VIENNA — A group of drug researchers is urging diplomats at a United Nations meeting to drop their prohibition on cannabis and allow the psychoactive substance to be sold and taxed like tobacco.

"Our message to politicians is that 'you don't have to worry too much about the effects of cannabis and that the kids aren't listening to you in any case,' " Peter Room, a public health professor at the University of Melbourne, said today at a briefing. He helped chair a scientific committee that produced a report saying that marijuana isn't a public health menace and that half the U.S. population born after 1970 and at least 21 years old has tried the drug.

The United Nations Commission on Narcotic Drugs is meeting for a second day in the Austrian capital. More than 1,400 diplomats and policy makers from 130 countries are attending.

Proponents of legalization have gained some support. In California and Hawaii medicinal marijuana is legal. Brazil's former President Fernando Henrique Cardoso has supported the Beckley Foundation's proposal to treat marijuana like tobacco. Billionaire investor George Soros has funded programs that look for alternatives to prohibition.

Antonia Maria Costa, United Nations Office on Drugs and Crime director, yesterday called proposals to legalize drugs an "oversimplification" of a problem that has caused "very considerable damage in the last few years and decades."

Room and Peter Reuter, a public policy researcher at the University of Maryland, both said at today's briefing that governments aren't prepared to make changes to existing policy.

Around 11 percent of Americans and 7 percent of European Union citizens smoked marijuana in the last year, the UN's 2008 drug report says.
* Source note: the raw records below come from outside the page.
-- ==== Sys2Proof/Machine/Links.lean ====
section
/-! DEFINITION. Die links, stamps, the time base in SLEEP, and the scrubbers (R16 to R24, R32 to R35, R322). -/

namespace Sys2Proof.Machine

/-! ## Coupling links (R16 to R19) -/

/-- The die's link is a Coupling link that is trained or training, and both its ends are powered. -/
def State.coupled (s : State) (d : Fin 8) : Bool :=
  decide (d ≠ 0) && decide (d ≠ 2) && s.domOn 1 && (s.links[d].st = .up || s.links[d].st = .training)

/-- The event packet with this number has reached Junction, and its event is held in the sequencer (R26). -/
def State.eventArrives (d : Fin 8) (seq : Nat) (s : State) : State :=
  { s with seq := { s.seq with held := s.seq.held.map (fun e => if e.die = d.val && e.pkt = seq then { e with arrived := true } else e) } }

/-- A Coupling packet `seq` arrives over a lane, with what it acknowledges of the other direction and, for an event or stamp packet,
its stamp: taken where it is the next in order; a duplicate is acknowledged again and discarded; one after a gap is discarded; one
that fails its CRC is discarded and answered with a negative acknowledgement (R17). What a discarded duplicate or a packet after a gap
acknowledges is taken all the same (DESIGN CHOICE, log 83). -/
def State.packet (d : Fin 8) (toDie : Bool) (seq : Nat) (crcOk : Bool) (ack : Nat) (stamp : Option Nat) (s : State) : State :=
  let want := (s.links[d].lane toDie).want
  let answer (up down n : Nat) : Posted := .packet d.val (if toDie then down else up) n none
  if !crcOk then s.post (answer 6 7 want)
  else
    let s1 := s.modLink d (fun l => (l.modLane toDie (Lane.sent (seq % 65536))).modLane (!toDie) (Lane.acked ack))
    if seq % 65536 = want then
      let next := (want + 1) % 65536
      let s2 := s1.modLink d (fun l =>
        let l1 := l.modLane toDie (fun x => { x with want := next })
        match stamp with
        | some t => if toDie then l1 else { l1 with mark := laterMark l1.mark t }
        | none => l1)
      (if toDie then s2 else s2.eventArrives d want).post (answer 4 5 next)
    else if (want + 65536 - seq % 65536) % 65536 ≤ 64 then s1.post (answer 4 5 want)
    else s1

/-- PACKET_RECEIVED (R17, R19, R322): a packet of an absent die is discarded and counted; a packet that reaches Guard over the link that is up
ends the withdrawal of R322. -/
def execPacketReceived (d : Fin 8) (toDie : Bool) (seq : Nat) (crcOk : Bool) (ack : Nat) (stamp : Option Nat) (s : State) :
    Host.Outcome State Fault Refusal :=
  if s.dieAbsent d && !toDie && s.domOn 1 then .next (s.modLink d (fun l => { l with lateDrop := inc l.lateDrop 0x3FF }))
  else if !s.coupled d || s.dieAbsent d || s.mute d then .next s
  else
    let s1 := s.packet d toDie seq crcOk ack stamp
    .next (if toDie && crcOk && d.val = 1 && s.safe.linkLost && s.links[d].st = .up then
        { s1 with safe := { s1.safe with linkLost := false } }.grdDrive
      else s1)

/-- The sender of a lane resends its oldest packet and every one after it: one retry (R17, R18). With nothing outstanding, or after
the eighth retry, nothing is resent. -/
def State.resend (d : Fin 8) (toDie : Bool) (s : State) : State :=
  let l := s.links[d].lane toDie
  if l.outstanding = 0 || 8 ≤ l.run then s
  else (s.modLink d (fun k =>
      { k.modLane toDie (fun x => { x with run := x.run + 1 }) with
        retries := inc k.retries 0xFFFF, worstRun := max k.worstRun (l.run + 1) })).post
    (.packet d.val (if toDie then 8 else 9) l.oldest none)

/-- NAK_RECEIVED (R17): the sender of the lane is answered with a negative acknowledgement. -/
def execNakReceived (d : Fin 8) (toDie : Bool) (s : State) : Host.Outcome State Fault Refusal :=
  .next (if s.coupled d && !s.dieAbsent d && !s.mute d then s.resend d toDie else s)

/-- ACK_TIMEOUT (R18): the sender resends; a timeout after the eighth retry declares the die absent. -/
def execAckTimeout (d : Fin 8) (toDie : Bool) (s : State) : Host.Outcome State Fault Refusal :=
  let l := s.links[d].lane toDie
  .next (if !s.coupled d || s.dieAbsent d || l.outstanding = 0 || (!toDie && s.mute d) then s
    else if 8 ≤ l.run then s.dieLost d
    else s.resend d toDie)

/-- STAMP_PACKET (R16): a die sends a packet with its stamp on its link; Junction, die 0, on each of its Coupling links. -/
def execStampPacket (d : Fin 8) (s : State) : Host.Outcome State Fault Refusal :=
  .next (if d = 0 then
      forAll ((List.finRange 8).filter (fun k => s.coupled k && !s.dieAbsent k))
        (fun k t => t.sendPacket k true 10 (some (stampOf t.tb))) s
    else if s.coupled d && !s.dieAbsent d && !s.mute d then
      if s.links[d].inn.full || 0 < s.links[d].inn.wait then s
      else (s.sendPacket d false 11 (some (stampOf (s.dieTb d)))).modLink d (fun l => { l with count := max l.count (s.dieTb d) })
    else s)

/-- The die takes a sync packet: the steps of its TB count are set anew against Junction's (R23). -/
def State.discipline (d : Fin 8) (s : State) : State :=
  s.modLink d (fun l => { l with phase := Config.free 36 (s.tbDraw d s.tb) % tbStep d })

/-- SYNC_PACKET (R23): Junction disciplines the TB count of Guard, the Switch die, Gauge or Granary, which so stays within Table 01-4
of its own (State.dieTb). With 64 packets outstanding none goes out (R17). -/
def execSyncPacket (d : Fin 8) (s : State) : Host.Outcome State Fault Refusal :=
  .next (if (d = 1 || d = 5 || d = 6 || d = 7) && s.coupled d && !s.dieAbsent d then
      if s.links[d].out.full || 0 < s.links[d].out.wait then s else (s.sendPacket d true 1 none).discipline d
    else s)

/-! ## TB in SLEEP (R24) -/

/-- SLEEP_TICK (R24): while MOT is stopped, one 32.768 kHz tick adds 78,125 sixteenths of a count. -/
def execSleepTick (s : State) : Host.Outcome State Fault Refusal :=
  .next (if s.clkRuns 5 then s
    else { s with tb := s.tb + (s.frac + 78125) / 16, frac := (s.frac + 78125) % 16, slept := true })

/-- What a step does with no command waiting: one TB count passes while MOT counts TB (R22, R24; log 1). -/
def State.idle (s : State) : State := if s.clkRuns 5 then { s with tb := s.tb + 1 } else s

/-! ## Scrubbing and error correction (R32 to R35) -/

/-- Words of 256 bits of Junction SRAM, Guard SRAM and Granary (Table 01-6). -/
def memWords (k : Fin 3) : Nat := match k.val with | 0 => 131072 | 1 => 16384 | _ => 2097152

/-- A memory is powered and clocked, and its die present. -/
def State.memOn (s : State) (k : Fin 3) : Bool :=
  match k.val with
  | 0 => s.domOn 1 && s.clkRuns 1
  | 1 => s.domOn 3 && s.clkRuns 3 && !s.dieAbsent 1
  | _ => s.domOn 9 && s.domOn 1 && !s.dieAbsent 7 && !s.clk.nvmFailed

/-- The seconds that have ended are reported, each with the corrections of its word in it (R34; log 39). -/
def State.eccReport (s : State) : State :=
  forAll (s.mem.corr.filter (fun c => decide (c.since + ms 1000 ≤ s.tb))) (fun c t =>
    ({ t with mem := { t.mem with corr := t.mem.corr.erase c } } : State).eccEvent (Fin.ofNat 3 c.mem) 0x0102 c.word (leBytes 4 c.count)) s

/-- A miscorrected word holds bytes that nothing determines (R33). -/
def State.garble (k : Fin 3) (w : Nat) (s : State) : State :=
  let l := (List.range 32).map (fun i => b8 (Config.free 24 (s.fresh + i)))
  let t : State := { s with fresh := s.fresh + 32 }
  match k.val with | 0 => t.sramWrite (32 * w) l | 1 => t.guardWrite (32 * w) l | _ => t.granWrite (32 * w) l

/-- A read of a word with `bits` bits in error beside those that it held (R33). Four or more may go undetected, be miscorrected, or be detected: which one is
not determined; `written` says that a functional write has replaced the word since. A word that holds an uncorrectable error is found
so again. -/
def State.eccRead (k : Fin 3) (w bits : Nat) (written : Bool) (s : State) : State :=
  let n := s.mem.softOf k w + bits
  if s.mem.torn.contains (k.val, w) || n = 3 then s.eccUncorr k w
  else if n = 0 then s
  else if n ≤ 2 then s.eccCorr k w
  else
    let r := s.draw
    let t := if written then r.2 else r.2.garble k w
    match Config.free 25 r.1 % 3 with
    | 0 => t
    | 1 => t.eccCorr k w
    | _ => r.2.eccUncorr k w

/-- A word that holds three bits in error: its next read finds them (R33). -/
def State.tear (k : Fin 3) (w : Nat) (s : State) : State :=
  { s with mem := { s.mem with torn := s.mem.torn ++ [(k.val, w)], soft := s.mem.soft.filter (fun e => ¬(e.1 = k.val ∧ e.2.1 = w)) } }

/-- Bits of a word go into error where nothing reads it (R33): one or two are corrected at its next read, three are found there, and of
four or more a free value decides. -/
def State.upset (u : Upset) (s : State) : State :=
  let n := s.mem.softOf u.mem u.word + u.bits
  let keep := s.mem.soft.filter (fun e => ¬(e.1 = u.mem.val ∧ e.2.1 = u.word))
  if u.bits = 0 || s.mem.torn.contains (u.mem.val, u.word) then s
  else if n ≤ 2 then { s with mem := { s.mem with soft := keep ++ [(u.mem.val, u.word, n)] } }
  else if n = 3 then s.tear u.mem u.word
  else
    let r := s.draw
    match Config.free 25 r.1 % 3 with
    | 0 => r.2.garble u.mem u.word
    | 1 => (r.2.garble u.mem u.word).eccCorr u.mem u.word
    | _ => r.2.tear u.mem u.word

/-- SCRUB_VISIT (R35): the scrubber reads the next word of a memory, in which `found.1` bits are in error. `found.2` says which bits of
other words have gone into error since the last visit (log 84). A functional write that fell
between the read and the write-back (`written`) wins, and the scrubber then does not write. A visit to Granary keeps its clock running
(R83). -/
def execScrubVisit (k : Fin 3) (found : Nat × List Upset) (written : Bool) (s0 : State) : Host.Outcome State Fault Refusal :=
  let s := forAll found.2 State.upset s0
  if !s.memOn k then .next s
  else
    let w := s.mem.scrub[k] % memWords k
    let s1 : State := { s with mem := { s.mem with scrub := s.mem.scrub.set k ((w + 1) % memWords k) } }
    .next ((if k.val = 2 then s1.granTouch else s1).eccReport.eccRead k w found.1 written)

end Sys2Proof.Machine
end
"Cannabis has become the most widely used illicit drug worldwide," the International Narcotics Control Board wrote Feb. 19 in a report. The latest UN statistics show around 41,000 metric tons of marijuana is grown in 172 countries.

Marijuana, produced from the cannabis plant, can be smoked or ingested and is used — illegally in the U.S. and many other countries — for recreation. Medically, the substance has been used to combat pain in cancer patients and others, and to treat neurological disorders and glaucoma.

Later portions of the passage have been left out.